LOS ANGELES: America’s cannabis industry may be booming, but its entrepreneurs are finding the all-cash business a logistical, security and administrative headache as they try to manage all the money they’re making.
Legalized for medical purposes in 29 states and recreational use in eight, the drug remains illegal under federal law.
Most banks therefore refuse to have anything to do with the industry, forcing marijuana dispensaries across the country to operate only in cash, keeping bagfuls of dollars in their heavily guarded backrooms and employing discreet couriers.
“It’s a very serious issue,” says Steve DeAngelo, a leading cannabis activist and founder of California’s Harborside Center, a medical marijuana dispensary company.
The same is true for marijuana growers, says Justin Calvino, who grows cannabis in northern California’s so-called Emerald Triangle and complains that entrepreneurs like him also have no choice but to work almost exclusively in cash.
“As farmers, we are all cash and it’s probably the most inconvenient thing,” he said.
Only 300 banking institutions—mainly regional banks and financial cooperatives—of nearly 12,000 in the United States agree to work discreetly with clients in the sector, according to the Standard and Poor’s ratings agency.
And although small and medium-sized enterprises are increasingly managing to find banks or online institutions willing to do business with them, they run the risk of being shut down any time.
Any significant cash deposit can draw the attention of the tax authorities, something Calvino found out over $3,000.
“I’m on my sixth bank account in the last five years,” he said.
Michael Katz, who heads Evoxe Laboratories—which makes cannabis vaporizers and aromatherapy oils mixed with cannabis—said he had $13,000 frozen for 19 days by Square, a digital payment system.
But entrepreneurs say they’re finding innovative ways to survive the restrictions and deal with the large amounts of cash, some that seem straight from the TV series “Breaking Bad.”
One marketing manager says she once received a message from Venmo, a popular payment system, asking that she no longer use its services.
She turned to Paypal, hoping her company’s description of its cannabis-infused oils as “health products” won’t be scrutinized.
Other cannabis operations have turned to the virtual currency Bitcoin while still others have developed intricate financial schemes.

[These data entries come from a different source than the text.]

theorem State.laneDerr_frame (s : State) (x0) (x1) (x2) {w : Nat} {s₀ : State} (h : Frame w s₀ s) (le : 108086391056892032 ||| w = w) :
    Frame w s₀ (State.laneDerr s x0 x1 x2) := by
  refine h.step ?_ le
  unfold State.laneDerr
  try dsimp -proj only
  repeat' (first
    | with_reducible exact Frame.refl _ _
    | with_reducible apply Frame.ite
    | (with_reducible apply State.err_frame (le := ?le); case le => decide)
    | (with_reducible apply State.raise_frame (le := ?le); case le => decide)
    | (with_reducible apply State.setBit_frame (le := ?le); case le => decide))

theorem State.laneEnd_frame (s : State) (x0) {w : Nat} {s₀ : State} (h : Frame w s₀ s) (le : 137438953600 ||| w = w) :
    Frame w s₀ (State.laneEnd s x0) := by
  refine h.step ?_ le
  unfold State.laneEnd
  try dsimp -proj only
  repeat' (first
    | with_reducible exact Frame.refl _ _
    | with_reducible apply Frame.ite
    | (with_reducible apply State.laneStop_frame (le := ?le); case le => decide)
    | (with_reducible apply State.modLane_frame (le := ?le); case le => decide)
    | (with_reducible apply State.setEnable_frame (le := ?le); case le => decide)
    | split)

theorem State.laneMac_frame (s : State) (x0) (x1) (x2) {w : Nat} {s₀ : State} (h : Frame w s₀ s)
    (le : 108086528495845504 ||| w = w) : (State.laneMac s x0 x1 x2).Framed w s₀ := by
  unfold State.laneMac
  split
  · exact State.modLane_frame _ _ _ (State.err_frame _ _ _ _ h (mask_le (by decide) le)) (mask_le (by decide) le)
  · exact Frame.foldl h fun t x => State.laneAcc_frame _ _ _ (Frame.refl _ _) (mask_le (by decide) le)

theorem State.laneSat_frame (s : State) (x0) (x1) (x2) {w : Nat} {s₀ : State} (h : Frame w s₀ s) (le : 36028797018964096 ||| w = w) :
    Frame w s₀ (State.laneSat s x0 x1 x2).2 := by
  refine h.step ?_ le
  unfold State.laneSat
  try dsimp -proj only
  repeat' (first
    | with_reducible exact Frame.refl _ _
    | with_reducible apply Frame.ite
    | (with_reducible apply State.raise_frame (le := ?le); case le => decide)
    | (with_reducible apply State.setBit_frame (le := ?le); case le => decide))

theorem State.laneStart_frame (s : State) (x0) {w : Nat} {s₀ : State} (h : Frame w s₀ s) (le : 137438953600 ||| w = w) :
    Frame w s₀ (State.laneStart s x0) := by
  refine h.step ?_ le
  unfold State.laneStart
  try dsimp -proj only
  repeat' (first
    | with_reducible exact Frame.refl _ _
    | with_reducible apply Frame.ite
    | (with_reducible apply State.modLane_frame (le := ?le); case le => decide)
    | (with_reducible apply State.setEnable_frame (le := ?le); case le => decide)
    | (with_reducible apply State.setFld_frame (le := ?le); case le => decide))

theorem State.laneStep_frame (s : State) (x0) (x1) (x2) {w : Nat} {s₀ : State} (h : Frame w s₀ s) (le : 128 ||| w = w) :
    Frame w s₀ (State.laneStep s x0 x1 x2) := by
  refine h.step ?_ le
  unfold State.laneStep
  try dsimp -proj only
  repeat' (first
    | with_reducible exact Frame.refl _ _
    | (with_reducible apply State.setFld_frame (le := ?le); case le => decide))

theorem State.laneTake_frame (s : State) (x0) (x1) (x2) {w : Nat} {s₀ : State} (h : Frame w s₀ s) (le : 128 ||| w = w) :
    Frame w s₀ (State.laneTake s x0 x1 x2) := by
  refine h.step ?_ le
  unfold State.laneTake
  try dsimp -proj only
  repeat' (first
    | with_reducible exact Frame.refl _ _
    | (with_reducible apply State.setFld_frame (le := ?le); case le => decide))

theorem State.laneUse_frame (s : State) (x0) (x1) {w : Nat} {s₀ : State} (h : Frame w s₀ s) (le : 128 ||| w = w) :
    Frame w s₀ (State.laneUse s x0 x1) := by
  refine h.step ?_ le
  unfold State.laneUse
  try dsimp -proj only
  repeat' (first
    | with_reducible exact Frame.refl _ _
    | with_reducible apply Frame.ite
    | (with_reducible apply State.laneStep_frame (le := ?le); case le => decide))

theorem State.laneWrite_frame (s : State) (x0) {w : Nat} {s₀ : State} (h : Frame w s₀ s) (le : 108086528519536768 ||| w = w) :
    Frame w s₀ (State.laneWrite s x0) := by
  refine h.step ?_ le
  unfold State.laneWrite
  try dsimp -proj only
  repeat' (first
    | with_reducible exact Frame.refl _ _
    | with_reducible apply Frame.ite
    | (with_reducible apply State.err_frame (le := ?le); case le => decide)
    | (with_reducible apply State.modLane_frame (le := ?le); case le => decide)
    | (with_reducible apply State.ringPush_frame (le := ?le); case le => decide))

theorem State.setLaneWord_frame (s : State) (x0) (x1) (x2) {w : Nat} {s₀ : State} (h : Frame w s₀ s) (le : 16384 ||| w = w) :
    Frame w s₀ (State.setLaneWord s x0 x1 x2) := by
  refine h.step ?_ le
  unfold State.setLaneWord
  try dsimp -proj only
  repeat' (first
    | with_reducible exact Frame.refl _ _
    | ((with_reducible apply Frame.upd_bar2 (le := by decide)); swap; exact fun ⟨a, b, c, d⟩ => ⟨by first | exact a | exact Memory.wf_wrLE _ _ _ a | exact Memory.wf_wrBytes _ _ a, by first | exact b | exact Memory.wf_wrBytes _ _ b, by first | exact c | exact Memory.wf_wrLE _ _ _ c | exact Memory.wf_wrBytes _ _ c, d⟩))

theorem execLaneAadd_frame (x0) (x1) (s : State) :
    OutFrame 126100927698862208 s (execLaneAadd x0 x1 s) := by
  unfold execLaneAadd
  try dsimp -proj only
  repeat' (first
    | with_reducible exact Frame.refl _ _
    | with_reducible apply LaneStep.framed_next
    | with_reducible apply LaneStep.framed_jump
    | with_reducible apply LaneStep.framed_stay
    | with_reducible apply LaneStep.framed_fault
    | with_reducible apply LaneStep.framed_ite
    | (with_reducible apply State.laneIssue_frame (le := ?le); case le => decide)
    | (intro _; try dsimp -proj only)
    | (with_reducible apply State.laneStep_frame (le := ?le); case le => decide))

theorem execLaneAclr_frame (x0) (x1) (s : State) :
    OutFrame 126100927698862208 s (execLaneAclr x0 x1 s) := by
  unfold execLaneAclr
  try dsimp -proj only
  repeat' (first
    | with_reducible exact Frame.refl _ _
    | with_reducible apply LaneStep.framed_next
    | with_reducible apply LaneStep.framed_jump
    | with_reducible apply LaneStep.framed_stay
    | with_reducible apply LaneStep.framed_fault
    | with_reducible apply LaneStep.framed_ite
    | (with_reducible apply State.laneIssue_frame (le := ?le); case le => decide)
    | (intro _; try dsimp -proj only)
    | (with_reducible apply State.setLaneAc_frame (le := ?le); case le => decide))

theorem execLaneAdd_frame (x0) (x1) (s : State) :
    OutFrame 126100927698862208 s (execLaneAdd x0 x1 s) := by
  unfold execLaneAdd
  try dsimp -proj only
  repeat' (first
    | with_reducible exact Frame.refl _ _
    | (with_reducible apply OutFrame.mono (h := State.laneAlu_frame ..) (le := ?le); case le => decide))

theorem execLaneAddi_frame (x0) (x1) (s : State) :
    OutFrame 126100927698862208 s (execLaneAddi x0 x1 s) := by
  unfold execLaneAddi
  try dsimp -proj only
  repeat' (first
    | with_reducible exact Frame.refl _ _
    | (with_reducible apply OutFrame.mono (h := State.laneAlu_frame ..) (le := ?le); case le => decide))

theorem execLaneAmov_frame (x0) (x1) (s : State) :
    OutFrame 126100927698862208 s (execLaneAmov x0 x1 s) := by
  unfold execLaneAmov
  try dsimp -proj only
  repeat' (first
    | with_reducible exact Frame.refl _ _
    | with_reducible apply LaneStep.framed_next
    | with_reducible apply LaneStep.framed_jump
    | with_reducible apply LaneStep.framed_stay
    | with_reducible apply LaneStep.framed_fault
    | with_reducible apply LaneStep.framed_ite
    | (with_reducible apply State.laneIssue_frame (le := ?le); case le => decide)
    | (intro _; try dsimp -proj only)
    | (with_reducible apply State.setFld_frame (le := ?le); case le => decide))

theorem execLaneAmovi_frame (x0) (x1) (s : State) :
    OutFrame 126100927698862208 s (execLaneAmovi x0 x1 s) := by
  unfold execLaneAmovi
  try dsimp -proj only
  repeat' (first
    | with_reducible exact Frame.refl _ _
    | with_reducible apply LaneStep.framed_next
    | with_reducible apply LaneStep.framed_jump
    | with_reducible apply LaneStep.framed_stay
    | with_reducible apply LaneStep.framed_fault
    | with_reducible apply LaneStep.framed_ite
    | (with_reducible apply State.laneIssue_frame (le := ?le); case le => decide)
    | (intro _; try dsimp -proj only)
    | (with_reducible apply State.setFld_frame (le := ?le); case le => decide))

theorem execLaneAnd_frame (x0) (x1) (s : State) :
    OutFrame 126100927698862208 s (execLaneAnd x0 x1 s) := by
  unfold execLaneAnd
  try dsimp -proj only
  repeat' (first
    | with_reducible exact Frame.refl _ _
    | (with_reducible apply OutFrame.mono (h := State.laneAlu_frame ..) (le := ?le); case le => decide))

theorem execLaneAset_frame (x0) (x1) (s : State) :
    OutFrame 126100927698862208 s (execLaneAset x0 x1 s) := by
  unfold execLaneAset
  try dsimp -proj only
  repeat' (first
    | with_reducible exact Frame.refl _ _
    | with_reducible apply LaneStep.framed_next
    | with_reducible apply LaneStep.framed_jump
    | with_reducible apply LaneStep.framed_stay
    | with_reducible apply LaneStep.framed_fault
    | with_reducible apply LaneStep.framed_ite
    | (with_reducible apply State.laneIssue_frame (le := ?le); case le => decide)
    | (intro _; try dsimp -proj only)
    | (with_reducible apply State.setLaneAc_frame (le := ?le); case le => decide))

theorem execLaneBeqz_frame (x0) (x1) (s : State) :
    OutFrame 126100927698862208 s (execLaneBeqz x0 x1 s) := by
  unfold execLaneBeqz
  try dsimp -proj only
  repeat' (first
    | with_reducible exact Frame.refl _ _
    | (with_reducible apply OutFrame.mono (h := State.laneBranch_frame ..) (le := ?le); case le => decide))

theorem execLaneBgez_frame (x0) (x1) (s : State) :
    OutFrame 126100927698862208 s (execLaneBgez x0 x1 s) := by
  unfold execLaneBgez
  try dsimp -proj only
  repeat' (first
    | with_reducible exact Frame.refl _ _
    | (with_reducible apply OutFrame.mono (h := State.laneBranch_frame ..) (le := ?le); case le => decide))

theorem execLaneBltz_frame (x0) (x1) (s : State) :
    OutFrame 126100927698862208 s (execLaneBltz x0 x1 s) := by
  unfold execLaneBltz
  try dsimp -proj only
  repeat' (first
    | with_reducible exact Frame.refl _ _
    | (with_reducible apply OutFrame.mono (h := State.laneBranch_frame ..) (le := ?le); case le => decide))

theorem execLaneBnez_frame (x0) (x1) (s : State) :
    OutFrame 126100927698862208 s (execLaneBnez x0 x1 s) := by
  unfold execLaneBnez
  try dsimp -proj only
  repeat' (first
    | with_reducible exact Frame.refl _ _
    | (with_reducible apply OutFrame.mono (h := State.laneBranch_frame ..) (le := ?le); case le => decide))

theorem execLaneCall_frame (x0) (x1) (s : State) :
    OutFrame 126100927698862208 s (execLaneCall x0 x1 s) := by
  unfold execLaneCall
  try dsimp -proj only
  repeat' (first
    | with_reducible apply OutFrame.ite
    | with_reducible exact Frame.refl _ _
    | with_reducible apply Frame.ite
    | with_reducible apply LaneStep.framed_next
    | with_reducible apply LaneStep.framed_jump
    | with_reducible apply LaneStep.framed_stay
    | with_reducible apply LaneStep.framed_fault
    | with_reducible apply LaneStep.framed_ite
    | (with_reducible apply State.laneIssue_frame (le := ?le); case le => decide)
    | (intro _; try dsimp -proj only)
    | (with_reducible apply State.modLane_frame (le := ?le); case le => decide))

theorem execLaneClov_frame (x0) (x1) (s : State) :
    OutFrame 126100927698862208 s (execLaneClov x0 x1 s) := by
  unfold execLaneClov
  try dsimp -proj only
  repeat' (first
    | with_reducible apply OutFrame.ite
    | with_reducible exact Frame.refl _ _
    | with_reducible apply Frame.ite
    | with_reducible apply LaneStep.framed_next
    | with_reducible apply LaneStep.framed_jump
    | with_reducible apply LaneStep.framed_stay
    | with_reducible apply LaneStep.framed_fault
    | with_reducible apply LaneStep.framed_ite
    | (with_reducible apply State.laneIssue_frame (le := ?le); case le => decide)
    | (intro _; try dsimp -proj only)
    | (with_reducible apply State.setFld_frame (le := ?le); case le => decide))

theorem execLaneCmac_frame (x0) (x1) (s : State) :
    OutFrame 126100927698862208 s (execLaneCmac x0 x1 s) := by
  unfold execLaneCmac
  try dsimp -proj only
  repeat' (first
    | with_reducible exact Frame.refl _ _
    | with_reducible apply LaneStep.framed_next
    | with_reducible apply LaneStep.framed_jump
    | with_reducible apply LaneStep.framed_stay
    | with_reducible apply LaneStep.framed_fault
    | with_reducible apply LaneStep.framed_ite
    | (with_reducible apply State.laneIssue_frame (le := ?le); case le => decide)
    | (intro _; try dsimp -proj only)
    | (with_reducible apply State.laneMac_frame (le := ?le); case le => decide))

theorem execLaneCmld_frame (x0) (x1) (s : State) :
    OutFrame 126100927698862208 s (execLaneCmld x0 x1 s) := by
  unfold execLaneCmld
  try dsimp -proj only
  repeat' (first
    | with_reducible apply OutFrame.ite
    | with_reducible exact Frame.refl _ _
    | with_reducible apply Frame.ite
    | with_reducible apply LaneStep.framed_next
    | with_reducible apply LaneStep.framed_jump
    | with_reducible apply LaneStep.framed_stay
    | with_reducible apply LaneStep.framed_fault
    | with_reducible apply LaneStep.framed_ite
    | (with_reducible apply State.laneDerr_frame (le := ?le); case le => decide)
    | (with_reducible apply State.laneIssue_frame (le := ?le); case le => decide)
    | (intro _; try dsimp -proj only)
    | (with_reducible apply State.laneMac_frame (le := ?le); case le => decide)
    | (with_reducible apply State.laneStep_frame (le := ?le); case le => decide))

theorem execLaneCmul_frame (x0) (x1) (s : State) :
    OutFrame 126100927698862208 s (execLaneCmul x0 x1 s) := by
  unfold execLaneCmul
  try dsimp -proj only
  repeat' (first
    | with_reducible exact Frame.refl _ _
    | with_reducible apply LaneStep.framed_next
    | with_reducible apply LaneStep.framed_jump
    | with_reducible apply LaneStep.framed_stay
    | with_reducible apply LaneStep.framed_fault
    | with_reducible apply LaneStep.framed_ite
    | (with_reducible apply State.laneIssue_frame (le := ?le); case le => decide)
    | (intro _; try dsimp -proj only)
    | (with_reducible apply State.laneMac_frame (le := ?le); case le => decide))

theorem execLaneDbnz_frame (x0) (x1) (s : State) :
    OutFrame 126100927698862208 s (execLaneDbnz x0 x1 s) := by
  unfold execLaneDbnz
  try dsimp -proj only
  repeat' (first
    | with_reducible apply OutFrame.ite
    | with_reducible exact Frame.refl _ _
    | with_reducible apply Frame.ite
    | with_reducible apply LaneStep.framed_next
    | with_reducible apply LaneStep.framed_jump
    | with_reducible apply LaneStep.framed_stay
    | with_reducible apply LaneStep.framed_fault
    | with_reducible apply LaneStep.framed_ite
    | (with_reducible apply State.laneIssue_frame (le := ?le); case le => decide)
    | (intro _; try dsimp -proj only)
    | (with_reducible apply State.setLaneD_frame (le := ?le); case le => decide))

“People set up different entities, not directly related to the cannabis legal entities, as business management service companies,” Katz said.
The Obama administration largely chose not to enforce federal laws on marijuana and in 2014 gave the banking sector the green light to do business with the industry in states where the drug is legalized.
But it’s still unclear whether President Donald Trump—whose attorney general, Jeff Sessions, is an outspoken opponent of legalization—will maintain the status quo or crack down on the industry.
Given the uncertainty, many growers and entrepreneurs stick to cash as much as they can.
“It is dangerous and you have to keep multiple options,” Katz said. “For many people, this cash is just hidden or kept in storage.”
One cannabis grower in southern California who did not want to be identified says he keeps thousands of dollars in a safe under round-the-clock surveillance.
The risks are obvious.
One of Calvino’s employees made off with “$40,000 from underneath our bed and that really hurt,” he says.
At Harborside, accessing any of the company’s buildings is like trying to get into Fort Knox.
Photo identification and clearance by security guards is required for entrance.